CARICOM protocols are just the red tape which play no meaningful role in how ordinary people relate to each other. 
If we had to rely on some of what is signed on paper and used as a guide of how we should trade and socialise we might find it to be more divisive than unifying. 
It has been proven that the informal treaties of co-operation that emanate through areas like sports and culture provide more binding ties. The CARIFTA Games is one such unifying force.  
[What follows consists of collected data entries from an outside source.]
-- ==== Sys2Proof/Machine/Swap.lean ====
section
/-! DEFINITION. The byte-pair swap: SLEN, SWAP (43_byte_pair_swap.md). -/

namespace Sys2Proof.Machine

/-- SLEN: `InvalidPayloadLength` when `w[0] == 1`; the length is checked, not stored (rule R124). -/
def execSlen (w : Word) (s : State) : Host.Outcome State Fault Refusal :=
  .next (whenClear (settle (if w.getLsbD 0 then .invalidPayloadLength else .ok)) s)

/-- SWAP: `respond(zext_32({h[7:0], h[15:8]}))` (rule R125). -/
def execSwap (h : Half) (s : State) : Host.Outcome State Fault Refusal :=
  .next (whenClear (respond (zextHalf (joinBytes (lowByte h) (highByte h)))) s)

end Sys2Proof.Machine
end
Ask anyone who has attended any of the previous games or this year’s in Montego Bay, Jamaica. Very often we wonder, for instance, how committed Bahamas is to the regional movement, but when it comes to CARIFTA Games there is no doubt where they stand. They usually have one of the largest teams and the biggest contingent of supporters who bring a very vibrant spirit and keep us entertained with their musical instruments.
We are like one big family despite the fact that we want our respective countries to do well. What is significant, notwithstanding the sometimes fierce competition, is that coaches can be heard and seen sharing information for the improvement of opposing athletes. I witnessed it in the Girls’ Under-17 long jump which was won by Akela Jones.
Some of the foreign coaches believed she should adjust her run-up by at least two metres so that she could hit the board and have better jumps. People genuinely respect good talent and are generous in pointing the way forward because there is not a parochial view when it comes to Caribbean track and field, unlike other areas. 
There is no lack of encouragement and adulation right across the board for our top athletes. 
We get our first sightings of special talent at the CARIFTA Games. We actually grow with the athletes as they go on to make their mark on the international scene. 
We could refer to the origins of the group of Bahamian runners whose exploits led them to be dubbed the Golden Girls. The same applies to Obadele Thompson, Kim Collins, Ryan Brathwaite and Usain Bolt just to mention a few. These icons have played their part in reassuring us that we as Caribbean people have the ability to compete against and conquer the rest of the world. We can use that inspiration to be the best we can be in our own areas of endeavour.
No matter what, we must sustain these games and that’s why we have to be grateful to Jamaica for saving the day when it seemed that they might have had to be called off this year. It would have been a grave injustice in the movement of regional integration if the games were called off, especially in their 40th year. 
It is in this context that founder Austin Sealy has been assured his legacy as a visionary who has played his role in the Caribbean integration movement. At the opening ceremony all the speakers sang his praises and he was presented with the keys to Montego Bay. 
I think those with the authority should go a step further and accord him the highest honour CARICOM has to offer.
We must also take note that telecommunications service provider LIME has recognised the importance of the event and has invested resources to ensure viewers in the region can see their best young athletes perform. 
Long live the CARIFTA Games; many different flags, one region.
Andi Thornhill is sports editor at the Caribbean Broadcasting corporation.